И побежал. Некоторое время, показавшееся Матвею вечностью, ничего не происходило. Не стреляли немцы, не поднимались из траншеи русские. Никто не ожидал, не был готов. Первыми очухались немцы. В сторону Матвея прозвучали выстрелы. В бегущего человека попасть не просто, это не ростовая мишень на стрельбище, где обстановка спокойная. Матвей слышал, как рядом посвистывали пули. Наконец из русских окопов донеслось:
– Ура!
И нестройная стрельба. Полуобернулся. Из траншей и окопов неловко выбирались солдаты, бежали на германскую цепь, выставив винтовки. Поблескивали заточенные острия четырехгранных штыков. С каждой секундой русских солдат все больше и крик громче.
– А-а-а!
Когда кричишь, не так страшно. И уже несколько солдат Матвея догнали. Сапогами топочут, дышат тяжело. До немцев еще полсотни метров, потом тридцать. Не выдержали нервы у немцев. Вскочили и убегать бросились к своим позициям. Их командиры, если в бинокли наблюдали, рады бы помочь артиллерийским огнем или пулеметным, а своя же цепь мешает. А русские гонят, с коротких остановок стреляют в спины. А коли кто догнал врага – колет. Штыки на трехлинейках длинные, острые, одна беда, кольнул и быстро винтовку со штыком назад. Ибо если не успел, немец, падая, штык согнет. Гнулись, был такой врожденный недостаток.
Уже немецкие траншеи рядом, перед ними проволочные заграждения, в которых сделаны проходы. Через них и ворвались на вражеские позиции. Здесь схватились врукопашную. Крики немцев, густой русский мат, звуки ударов, стоны раненых, хрипы умирающих – звуки жуткие. Уже на чужих позициях Матвей винтовку бросил. В траншее с ней неудобно, длинна, мешает. На коротких дистанциях револьвер куда сподручнее, стрельба накоротке. Из-за поворота траншеи немец выбежал, Матвей почти с ним столкнулся, выстрелил в упор. Немец упал. Траншея узкая, двоим не разойтись, Матвей прямо по телу убитого им германца пробежал дальше. В пулеметной ячейке борьба. Наш солдат с германским сцепился, не на жизнь, а на смерть борьба идет. В руке немца плоский штык от винтовки, наш боец в эту руку вцепился мертвой хваткой. Матвей выстрелил в немца дважды, потом подал руку солдату, помог встать с земли. Тот дышал тяжело, как будто после тяжелой работы.
– Спа… си… бо, ваш бродь!
– Одно дело делаем, не благодари.
Солдат отдышался, подобрал свою трехлинейку со дна окопа. Матвей откинул дверцу барабана, удалил стреляные гильзы, снарядил патронами.
– За мной!
И вперед по траншее. За ним солдат бежит. Оба-два вместе чувствуют себя увереннее. В траншее несколько трупов – наши и немцы. Рядом пулеметная точка, пулемет стоит, немецкий «максим». Тогда многие страны покупали у Хайрема Максима патент, выпускали его пулемет, но под свой национальный патрон. В России это 7,62х54R, в Германии 7,92х57.

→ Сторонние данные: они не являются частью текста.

-- ==== Sys2Proof/Laws/Reference.lean ====
section
/-! SUPPORT. The reference machine (R57): where each address is routed, what every read finds, and what
a store leaves. -/

namespace Sys2Proof.Machine

/-! ### Routing -/

theorem offset_bank {a : Word} (h : ¬a.toNat < 0x4000) :
    (a - 0x4000#16).toNat = a.toNat - 0x4000 := by
  have h4 : (0x4000#16).toNat = 0x4000 := rfl
  rw [BitVec.toNat_sub_of_le (by rw [BitVec.le_def, h4]; omega), h4]

theorem offset_ram {a : Word} (h : ¬a.toNat < 0x8000) :
    (a - 0x8000#16).toNat = a.toNat - 0x8000 := by
  have h8 : (0x8000#16).toNat = 0x8000 := rfl
  rw [BitVec.toNat_sub_of_le (by rw [BitVec.le_def, h8]; omega), h8]

/-- A memory read of the reference map is routed by the two high address bits. -/
theorem lookup_memRead (port a : Word) :
    lookup ((Bus.reference port).table .mem .read) a =
      if a.toNat < 0x4000 then some ⟨⟨0x0000#16, 0x4000⟩, 0⟩
      else if a.toNat < 0x8000 then some ⟨⟨0x4000#16, 0x8000⟩, 1⟩
      else some ⟨⟨0x8000#16, 0x10000⟩, 2⟩ := by
  have ha := a.isLt
  simp only [lookup, Bus.table, Bus.reference, List.reverse_cons, List.reverse_nil,
    List.nil_append, List.cons_append, List.find?_cons, Range.contains]
  have h0 : (0x0000#16).toNat = 0 := rfl
  have h4 : (0x4000#16).toNat = 0x4000 := rfl
  have h8 : (0x8000#16).toNat = 0x8000 := rfl
  rw [h0, h4, h8]
  by_cases h1 : a.toNat < 0x4000
  · have e1 : (decide (0x8000 ≤ a.toNat) && decide (a.toNat < 0x10000)) = false := by simp; omega
    have e2 : (decide (0x4000 ≤ a.toNat) && decide (a.toNat < 0x8000)) = false := by simp; omega
    have e3 : (decide (0 ≤ a.toNat) && decide (a.toNat < 0x4000)) = true := by simp; omega
    rw [e1, e2, e3, if_pos h1]
  · by_cases h2 : a.toNat < 0x8000
    · have e1 : (decide (0x8000 ≤ a.toNat) && decide (a.toNat < 0x10000)) = false := by simp; omega
      have e2 : (decide (0x4000 ≤ a.toNat) && decide (a.toNat < 0x8000)) = true := by simp; omega
      rw [e1, e2, if_neg h1, if_pos h2]
    · have e1 : (decide (0x8000 ≤ a.toNat) && decide (a.toNat < 0x10000)) = true := by simp; omega
      rw [e1, if_neg h1, if_neg h2]

/-- A memory write is routed the same way, and not at all below 0x4000. -/
theorem lookup_memWrite (port a : Word) :
    lookup ((Bus.reference port).table .mem .write) a =
      if a.toNat < 0x4000 then none
      else if a.toNat < 0x8000 then some ⟨⟨0x4000#16, 0x8000⟩, 1⟩
      else some ⟨⟨0x8000#16, 0x10000⟩, 2⟩ := by
  have ha := a.isLt
  simp only [lookup, Bus.table, Bus.reference, List.reverse_cons, List.reverse_nil,
    List.nil_append, List.cons_append, List.find?_cons, Range.contains]
  have h4 : (0x4000#16).toNat = 0x4000 := rfl
  have h8 : (0x8000#16).toNat = 0x8000 := rfl
  rw [h4, h8]
  by_cases h1 : a.toNat < 0x4000
  · have e1 : (decide (0x8000 ≤ a.toNat) && decide (a.toNat < 0x10000)) = false := by simp; omega
    have e2 : (decide (0x4000 ≤ a.toNat) && decide (a.toNat < 0x8000)) = false := by simp; omega
    rw [e1, e2, if_pos h1]
    rfl
  · by_cases h2 : a.toNat < 0x8000
    · have e1 : (decide (0x8000 ≤ a.toNat) && decide (a.toNat < 0x10000)) = false := by simp; omega
      have e2 : (decide (0x4000 ≤ a.toNat) && decide (a.toNat < 0x8000)) = true := by simp; omega
      rw [e1, e2, if_neg h1, if_pos h2]
    · have e1 : (decide (0x8000 ≤ a.toNat) && decide (a.toNat < 0x10000)) = true := by simp; omega
      rw [e1, if_neg h1, if_neg h2]

/-- Exactly one port is mapped, for both directions. -/
theorem lookup_io (port a : Word) (dir : Dir) :
    lookup ((Bus.reference port).table .io dir) a =
      if a = port then some ⟨⟨port, port.toNat + 1⟩, 3⟩ else none := by
  have h : (decide (port.toNat ≤ a.toNat) && decide (a.toNat < port.toNat + 1)) = decide (a = port) := by
    by_cases e : a = port
    · subst e; simp
    · have : a.toNat ≠ port.toNat := fun h => e (BitVec.eq_of_toNat_eq h)
      simp [e]
      omega
  cases dir <;>
    simp only [lookup, Bus.table, Bus.reference, List.reverse_cons, List.reverse_nil,
      List.nil_append, List.find?_cons, List.find?_nil, Range.contains, h] <;>
    by_cases e : a = port <;> simp [e]

/-! ### The four devices -/

/-- The devices of a reference machine. -/
theorem State.isReference_devices {s : State} {port : Word} (h : s.isReference port) :
    s.bus = Bus.reference port ∧ ∃ rom bank ram display, s.devices = [rom, bank, ram, display] ∧
      rom.isRom 0x4000 ∧ bank.isRam 0x4000 ∧ ram.isRam 0x8000 ∧ display.isDisplay := by
  simp only [State.isReference, Bool.and_eq_true, decide_eq_true_eq] at h
  obtain ⟨hb, hd⟩ := h
  split at hd
  · rename_i d0 d1 d2 d3 heq
    simp only [Bool.and_eq_true] at hd
    exact ⟨hb, d0, d1, d2, d3, heq, hd.1.1.1, hd.1.1.2, hd.1.2, hd.2⟩
  · simp at hd

theorem Device.isRom_kind {d : Device} {n : Nat} (h : d.isRom n) :
    d.alive = true ∧ ∃ cells, d.kind = .rom n cells := by
  simp only [Device.isRom, Bool.and_eq_true] at h
  obtain ⟨ha, hk⟩ := h
  refine ⟨ha, ?_⟩
  split at hk
  · rename_i len cells heq
    exact ⟨cells, by rw [heq, decide_eq_true_eq.mp hk]⟩
  · simp at hk

theorem Device.isRam_kind {d : Device} {n : Nat} (h : d.isRam n) :
    d.alive = true ∧ ∃ cells, d.kind = .ram n cells := by
  simp only [Device.isRam, Bool.and_eq_true] at h
  obtain ⟨ha, hk⟩ := h
  refine ⟨ha, ?_⟩
  split at hk
  · rename_i len cells heq
    exact ⟨cells, by rw [heq, decide_eq_true_eq.mp hk]⟩
  · simp at hk

theorem Device.isDisplay_kind {d : Device} (h : d.isDisplay) :
    d.alive = true ∧ ∃ u, d.kind = .display u := by
  simp only [Device.isDisplay, Bool.and_eq_true] at h
  obtain ⟨ha, hk⟩ := h
  refine ⟨ha, ?_⟩
  split at hk
  · rename_i u heq
    exact ⟨u, heq⟩
  · simp at hk

/-- A reference machine with its devices spelled out. -/
structure State.Reference (s : State) (port : Word) (rom bank ram display : Device)
    (c0 c1 c2 : Memory) (u : Display) : Prop where
  bus : s.bus = Bus.reference port
  devices : s.devices = [rom, bank, ram, display]
  romAlive : rom.alive = true
  bankAlive : bank.alive = true
  ramAlive : ram.alive = true
  displayAlive : display.alive = true
  romKind : rom.kind = .rom 0x4000 c0
  bankKind : bank.kind = .ram 0x4000 c1
  ramKind : ram.kind = .ram 0x8000 c2
  displayKind : display.kind = .display u

theorem State.reference_of_isReference {s : State} {port : Word} (h : s.isReference port) :
    ∃ rom bank ram display c0 c1 c2 u, s.Reference port rom bank ram display c0 c1 c2 u := by
  obtain ⟨hb, rom, bank, ram, display, hd, h0, h1, h2, h3⟩ := State.isReference_devices h
  obtain ⟨a0, c0, k0⟩ := Device.isRom_kind h0
  obtain ⟨a1, c1, k1⟩ := Device.isRam_kind h1
  obtain ⟨a2, c2, k2⟩ := Device.isRam_kind h2
  obtain ⟨a3, u, k3⟩ := Device.isDisplay_kind h3
  exact ⟨rom, bank, ram, display, c0, c1, c2, u, hb, hd, a0, a1, a2, a3, k0, k1, k2, k3⟩

theorem State.Reference.isReference {s : State} {port : Word} {rom bank ram display : Device}
    {c0 c1 c2 : Memory} {u : Display} (h : s.Reference port rom bank ram display c0 c1 c2 u) :
    s.isReference port := by
  simp [State.isReference, h.bus, h.devices, Device.isRom, Device.isRam, Device.isDisplay,
    h.romAlive, h.bankAlive, h.ramAlive, h.displayAlive, h.romKind, h.bankKind, h.ramKind,
    h.displayKind]

section
variable {s : State} {port : Word} {rom bank ram display : Device} {c0 c1 c2 : Memory} {u : Display}
  (h : s.Reference port rom bank ram display c0 c1 c2 u)
include h

/-- What every memory address holds. -/
theorem State.Reference.peek_mem (a : Word) :
    s.peek .mem a = some (if a.toNat < 0x4000 then c0.read a.toNat
      else if a.toNat < 0x8000 then c1.read (a.toNat - 0x4000)
      else c2.read (a.toNat - 0x8000)) := by
  have ha := a.isLt
  unfold State.peek
  rw [h.bus, lookup_memRead, h.devices]
  by_cases h1 : a.toNat < 0x4000
  · have ho : (a - 0x0000#16).toNat = a.toNat := by simp
    simp only [h1, if_true, List.getElem?_cons_zero, Device.peek, h.romAlive, h.romKind,
      MapEntry.offset, ho]
  · by_cases h2 : a.toNat < 0x8000
    · have hlt : a.toNat - 0x4000 < 0x4000 := by omega
      simp only [h1, h2, if_true, if_false, List.getElem?_cons_succ, List.getElem?_cons_zero,
        Device.peek, h.bankAlive, h.bankKind, MapEntry.offset, offset_bank h1, hlt]
    · have hlt : a.toNat - 0x8000 < 0x8000 := by omega
      simp only [h1, h2, if_true, if_false, List.getElem?_cons_succ, List.getElem?_cons_zero,
        Device.peek, h.ramAlive, h.ramKind, MapEntry.offset, offset_ram h2, hlt]

/-- What every port holds. -/
theorem State.Reference.peek_io (a : Word) :
    s.peek .io a = if a = port then some (u.border.zeroExtend 8) else none := by
  unfold State.peek
  rw [h.bus, lookup_io, h.devices]
  by_cases e : a = port
  · subst e
    simp only [if_true, List.getElem?_cons_succ, List.getElem?_cons_zero, Device.peek,
      h.displayAlive, h.displayKind, MapEntry.offset, BitVec.sub_self]
  · simp [e]

/-- What a store leaves in the devices. -/
theorem State.Reference.afterStore_mem (a : Word) (v : Byte) :
    s.afterStore .mem a v = if a.toNat < 0x4000 then s
      else if a.toNat < 0x8000 then { s with devices :=
        [rom, { bank with kind := .ram 0x4000 (c1.write (a.toNat - 0x4000) v) }, ram, display] }
      else { s with devices :=
        [rom, bank, { ram with kind := .ram 0x8000 (c2.write (a.toNat - 0x8000) v) }, display] } := by
  have ha := a.isLt
  unfold State.afterStore
  rw [h.bus, lookup_memWrite, ← h.bus, h.devices]
  by_cases h1 : a.toNat < 0x4000
  · simp only [h1, if_true]
  · by_cases h2 : a.toNat < 0x8000
    · have hlt : a.toNat - 0x4000 < 0x4000 := by omega
      simp only [h1, h2, if_true, if_false, List.modify_succ_cons, List.modify_zero_cons,
        Device.store, h.bankKind, MapEntry.offset, offset_bank h1, hlt]
    · have hlt : a.toNat - 0x8000 < 0x8000 := by omega
      simp only [h1, h2, if_true, if_false, List.modify_succ_cons, List.modify_zero_cons,
        Device.store, h.ramKind, MapEntry.offset, offset_ram h2, hlt]

/-- What a write to a port leaves. -/
theorem State.Reference.afterStore_io (a : Word) (v : Byte) :
    s.afterStore .io a v = if a = port then { s with devices :=
        [rom, bank, ram, { display with kind := .display (u.setBorder v) }] } else s := by
  unfold State.afterStore
  rw [h.bus, lookup_io, ← h.bus, h.devices]
  by_cases e : a = port
  · subst e
    simp only [if_true, List.modify_succ_cons, List.modify_zero_cons, Device.store,
      h.displayKind, MapEntry.offset, BitVec.sub_self]
  · simp only [e, if_false]

theorem State.Reference.wf (hw : s.storageWf) :
    c0.wf ∧ c1.wf ∧ c2.wf := by
  simp only [State.storageWf, h.devices, List.all_cons, List.all_nil, Bool.and_true,
    Bool.and_eq_true, Device.storageWf, h.romKind, h.bankKind, h.ramKind] at hw
  exact ⟨hw.1.1, hw.2.1.1, hw.2.2.1.1⟩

Со стороны второй линии немецких траншей слышна стрельба. И, судя по звукам, приближается. Выглянул Матвей из траншеи. От второй линии, отстоящей от первой, где сейчас схватка идет, метров на триста, немцы бегут своим на подмогу.
– Братец, помоги!
Вдвоем переставили пулемет на другую сторону траншеи. Плохо, бруствера нет, а это все же земляное прикрытие от пуль. И на немецком пулемете отсутствует броневой щиток, как на русском «максиме». Но выбора нет.
– Поглядывай по сторонам, как бы по траншее германцы не подобрались, – приказал Матвей.
Сам за пулемет. Фортификационные сооружения у немцев по всем правилам сделаны. Линия обороны состоит из двух отстоящих друг от друга траншей, причем траншеи глубокие, можно в полный рост ходить. Стенки траншей досками обшиты. Немцы сгоняли на рытье окопов и траншей местных жителей, а на доски разбирали заборы или сараи аборигенов. При сопротивлении – стреляли. В общем, вели себя жестко, даже жестоко.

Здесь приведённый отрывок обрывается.